Question

The natural logarithm of the activity R of a radioactive sample varies with time t as shown. At t=0, there are N₀ undecayed nuclei. Then N₀ is equal to [Take e²= 7.5]

• A. 7,500
• B. 3,500
• C. 75,000
• D. 1,50,000

Answer 1

The Correct Option is C

From the graph, we can see that at \( t = 10 \times 10^3 \) s, the natural logarithm of the activity \( \ln R \) decreases from 2 to 1, which means the activity halves. This suggests the activity follows an exponential decay law of the form: \[ R = R_0 e^{-t/\tau} \] At \( t = 0 \), \( R_0 = N_0 \), which is the number of undecayed nuclei. From the graph, we are given that \( \ln R = 2 \) at \( t = 0 \), and \( \ln R = 1 \) at \( t = 10 \times 10^3 \) s. This gives us the relation: \[ \ln \left( \frac{R_0}{2} \right) = 1 \] Therefore, \[ \ln R_0 = 1 + \ln 2 \] Using \( \ln 2 \approx 0.693 \), we get: \[ \ln R_0 = 1.693 \] Exponentiating both sides: \[ R_0 = e^{1.693} = 75,000 \] Thus, \( N_0 = 75,000 \). 

Answer 2

The activity \( R \) of a radioactive sample is related to the number of undecayed nuclei \( N \) by the equation: \[ R = \lambda N \] where \( \lambda \) is the decay constant and \( N \) is the number of undecayed nuclei at time \( t \).

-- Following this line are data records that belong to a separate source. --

-- ==== Sys2Proof/Laws/FitRoutes.lean ====
section
/-! SUPPORT. Routes, points and their requests keep each route of a holder list among those that list the point. -/

set_option linter.unusedTactic false
set_option linter.unreachableTactic false

namespace Sys2Proof.Machine

/-! ## Handing back -/

/-- The runner set: to one where a show runs, or to none. -/
theorem fit_setRunner (r : Option Runner) (s : State) (hr : s.vis.runner ≠ none ∨ r = none) (hz : HoldersFit s) :
    HoldersFit (setRunner r s) :=
  fit_vis _ _ (.inr fun h => hr.elim (absurd h) id) hz

theorem fit_stepEnds (r : Runner) (e : StepEnd) (s : State) (hr : s.vis.runner ≠ none) (hz : HoldersFit s) :
    HoldersFit (stepEnds r e s) := fit_work _ _ (fit_setRunner _ _ (.inl hr) hz)

theorem waitingForRoute_runs {s : State} {sh route : Nat} {r : Runner} (h : waitingForRoute s sh route = some r) :
    s.vis.runner ≠ none := by
  intro hn; unfold waitingForRoute at h; rw [hn] at h; cases h

@[simp] theorem fit_showRouteSet (sh r : Nat) (s : State) (hz : HoldersFit s) : HoldersFit (showRouteSet sh r s) := by
  unfold showRouteSet; split
  · rename_i h; exact fit_stepEnds _ _ _ (waitingForRoute_runs h) hz
  · exact hz

@[simp] theorem fit_showRouteFailed (sh r : Nat) (y : Result) (w : Nat) (s : State) (hz : HoldersFit s) : HoldersFit (showRouteFailed sh r y w s) := by
  unfold showRouteFailed; split
  · rename_i h; exact fit_stepEnds _ _ _ (waitingForRoute_runs h) hz
  · exact hz

@[simp] theorem fit_showRouteAccepted (sh r : Nat) (s : State) (hz : HoldersFit s) : HoldersFit (showRouteAccepted sh r s) := by
  unfold showRouteAccepted; split
  · rename_i h
    split
    · exact fit_setRunner _ _ (.inl (by simp [h])) hz
    · exact hz
  · exact hz

@[simp] theorem fit_showRouteReleased (sh r : Nat) (s : State) (hz : HoldersFit s) : HoldersFit (showRouteReleased sh r s) := by
  unfold showRouteReleased; split
  · rename_i h
    split
    · exact fit_setRunner _ _ (.inl (by simp [h])) hz
    · exact hz
  · exact hz

@[simp] theorem fit_showTurnAnswer (sh : Nat) (r : Result) (w : Nat) (s : State) (hz : HoldersFit s) :
    HoldersFit (showTurnAnswer sh r w s) := by
  unfold showTurnAnswer; split
  · exact hz
  · rename_i h
    split
    · exact fit_stepEnds _ _ _ (by simp [h]) hz
    · exact hz

/-! ## Orders -/

@[simp] theorem fit_setPoint (p : Nat) (f : PointState → PointState) (s : State) (hz : HoldersFit s) :
    HoldersFit (setPoint p f s) := by
  unfold setPoint; (try dsimp only); repeat' split
  all_goals first
    | (simp (maxDischargeDepth := 60) +contextual [hz]; done)
    | exact fit_same hz rfl

@[simp] theorem fit_updateLoss (p : Nat) (s : State) (hz : HoldersFit s) : HoldersFit (updateLoss p s) := fit_same hz rfl

@[simp] theorem fit_touchPoint (p : Nat) (s : State) (hz : HoldersFit s) :
    HoldersFit (touchPoint p s) := by
  unfold touchPoint; (try dsimp only); repeat' split
  all_goals first
    | (simp (maxDischargeDepth := 60) +contextual [hz]; done)
    | exact fit_same hz rfl

@[simp] theorem fit_setOrders (q o : List Order) (s : State) (hz : HoldersFit s) : HoldersFit (setOrders q o s) := fit_same hz rfl

@[simp] theorem fit_wantPass (s : State) (hz : HoldersFit s) :
    HoldersFit (wantPass s) := by
  unfold wantPass; (try dsimp only); repeat' split
  all_goals first
    | (simp (maxDischargeDepth := 60) +contextual [hz]; done)
    | exact fit_same hz rfl

@[simp] theorem fit_wantReexam (s : State) (hz : HoldersFit s) :
    HoldersFit (wantReexam s) := by
  unfold wantReexam; (try dsimp only); repeat' split
  all_goals first
    | (simp (maxDischargeDepth := 60) +contextual [hz]; done)
    | exact fit_same hz rfl

@[simp] theorem fit_wantAspects (s : State) (hz : HoldersFit s) :
    HoldersFit (wantAspects s) := by
  unfold wantAspects; (try dsimp only); repeat' split
  all_goals first
    | (simp (maxDischargeDepth := 60) +contextual [hz]; done)
    | exact fit_same hz rfl

@[simp] theorem fit_giveOrder (o : Order) (s : State) (hz : HoldersFit s) : HoldersFit (giveOrder o s) := by
  unfold giveOrder; split <;> simp (maxDischargeDepth := 60) [hz]

@[simp] theorem fit_fillQueue (s : State) (hz : HoldersFit s) : HoldersFit (fillQueue s) := by
  unfold fillQueue; dsimp only; split
  · exact hz
  · exact fit_eachDo _ _ _ (fun n t h => fit_touchPoint n t h) (fit_wantPass _ (fit_setOrders _ _ _ hz))

@[simp] theorem fit_removeOrder (p : Nat) (s : State) (hz : HoldersFit s) : HoldersFit (removeOrder p s) := by
  unfold removeOrder; exact fit_fillQueue _ (fit_setOrders _ _ _ hz)

@[simp] theorem fit_changeOrder (p : Nat) (f : Order → Order) (s : State) (hz : HoldersFit s) : HoldersFit (changeOrder p f s) :=
  fit_setOrders _ _ _ hz

@[simp] theorem fit_withdraw (e : Nat) (s : State) (hz : HoldersFit s) : HoldersFit (withdraw e s) := by
  unfold withdraw; dsimp only
  refine fit_same (fit_eachDo (queuedPoints s e) touchPoint _ (fun n t h => fit_touchPoint n t h) ?_) rfl
  exact fit_fillQueue _ (fit_setOrders _ _ _ (fit_work _ _ hz))

/-! ## Routes -/

@[simp] theorem fit_setLock (n : Nat) (r : Option Nat) (s : State) (hz : HoldersFit s) : HoldersFit (setLock n r s) := by
  unfold setLock; dsimp only; apply fit_mirrorSection; split <;> exact fit_same hz rfl

theorem holdersOf_setHolders_self (p : Nat) (h : Holders) (s : State) (hs : Tbl.sorted s.ilk.holders = true) :
    holdersOf (setHolders p h s) p = h := by
  unfold holdersOf; rw [setHolders_ilk]; unfold Tbl.getD Tbl.put
  split
  · rename_i he; subst he; rw [Tbl.find_erase_self _ _ hs]; rfl
  · rw [Tbl.find_insert_self]; rfl

theorem holdersOf_setHolders_other (p m : Nat) (h : Holders) (s : State) (hm : m ≠ p) :
    holdersOf (setHolders p h s) m = holdersOf s m := by
  unfold holdersOf; rw [setHolders_ilk]; unfold Tbl.getD Tbl.put
  split
  · rw [Tbl.find_erase_other _ _ _ hm]
  · rw [Tbl.find_insert_other _ _ _ _ hm]

/-- A point's holder list set, in RUNNING, to one whose every route lists the point with the shared lie. -/
theorem fit_setHolders (p : Nat) (h : Holders) (s : State) (hr : s.exch.runState = .running)
    (hl : ∀ n ∈ h.routes, ∃ r l, Tbl.find s.ilk.routes n = some r ∧ h.shared = some l ∧ (p, l) ∈ routePoints r)
    (hz : HoldersFit s) : HoldersFit (setHolders p h s) := by
  have hx : (setHolders p h s).exch.runState = .running := by
    have := congrArg Kept.runState (kept_setHolders p h s); exact this.trans hr
  refine ⟨?_, fun m n hn => ?_, fun hne => absurd hx hne, fun _ => ?_⟩
  · rw [setHolders_ilk]; unfold Tbl.put; dsimp only
    split
    · exact Tbl.sorted_erase _ _ hz.sorted
    · exact Tbl.sorted_insert _ _ _ hz.sorted
  · rw [show (setHolders p h s).ilk.routes = s.ilk.routes by rw [setHolders_ilk]]
    by_cases hm : m = p
    · subst hm
      rw [holdersOf_setHolders_self _ _ _ hz.sorted] at hn ⊢
      exact hl n hn
    · rw [holdersOf_setHolders_other _ _ _ _ hm] at hn ⊢
      exact hz.listed m n hn
  · rw [show (setHolders p h s).exch.reading = s.exch.reading from congrArg Kept.reading (kept_setHolders p h s),
      show (setHolders p h s).exch.loads = s.exch.loads from congrArg Kept.loads (kept_setHolders p h s)]
    exact hz.loads hr

/-- A loaded route that lists the point joins its holders, whose shared lie it fits (R48). -/
theorem fit_addHolder (p : Nat) (l : Lie) (n : Nat) (r : RouteRec) (s : State) (hr : s.exch.runState = .running)
    (hf : Tbl.find s.ilk.routes n = some r) (hl : (p, l) ∈ routePoints r)
    (hc : (holdersOf s p).routes = [] ∨ n ∈ (holdersOf s p).routes ∨ (holdersOf s p).shared = some l) (hz : HoldersFit s) :
    HoldersFit (addHolder p l n s) := by
  unfold addHolder; dsimp only
  refine fit_setHolders _ _ _ hr ?_ hz
  intro m hm
  rw [List.mem_append, List.mem_singleton] at hm
  by_cases he : (holdersOf s p).routes = []
  · rcases hm with hm | rfl
    · rw [he] at hm; cases hm
    · exact ⟨r, l, hf, by simp [he], hl⟩
  · simp only [he, if_false]
    rcases hm with hm | rfl
    · exact hz.listed p m hm
    · rcases hc with hc | hc | hc
      · exact absurd hc he
      · exact hz.listed p m hc
      · exact ⟨r, l, hf, hc, hl⟩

The relationship between the activity and the number of undecayed nuclei can also be written as: \[ \ln R = \ln R_0 - \lambda t \] where \( R_0 \) is the initial activity at \( t = 0 \) and \( \lambda \) is the decay constant. From the given graph, we observe that \( \ln R \) is plotted against time \( t \), and the curve suggests an exponential decay. The initial value of \( \ln R \) at \( t = 0 \) corresponds to the natural logarithm of the initial activity, \( \ln R_0 \). The graph shows that when \( t = 10 \times 10^3 \, \text{s} \), \( \ln R = 1 \). This gives us the equation: \[ \ln R_0 - \lambda (10 \times 10^3) = 1 \] Additionally, at \( t = 0 \), the natural logarithm of the initial activity is \( \ln R_0 = 2 \), so: \[ \ln R_0 = 2 \] Thus, we have: \[ 2 - \lambda (10 \times 10^3) = 1 \] Solving for \( \lambda \): \[ \lambda (10 \times 10^3) = 1 \quad \Rightarrow \quad \lambda = \frac{1}{10 \times 10^3} = 10^{-4} \, \text{s}^{-1} \] Now, using the equation for radioactive decay: \[ N = N_0 e^{-\lambda t} \] At \( t = 0 \), we know that \( N_0 \) is the number of undecayed nuclei, and the activity \( R_0 \) is related to \( N_0 \) by \( R_0 = \lambda N_0 \). Since \( \ln R_0 = 2 \), we have: \[ R_0 = e^2 = 7.5 \] Thus, \( R_0 = \lambda N_0 \), and: \[ 7.5 = 10^{-4} \times N_0 \] Solving for \( N_0 \): \[ N_0 = \frac{7.5}{10^{-4}} = 75,000 \] Therefore, the initial number of undecayed nuclei is \( N_0 = 75,000 \).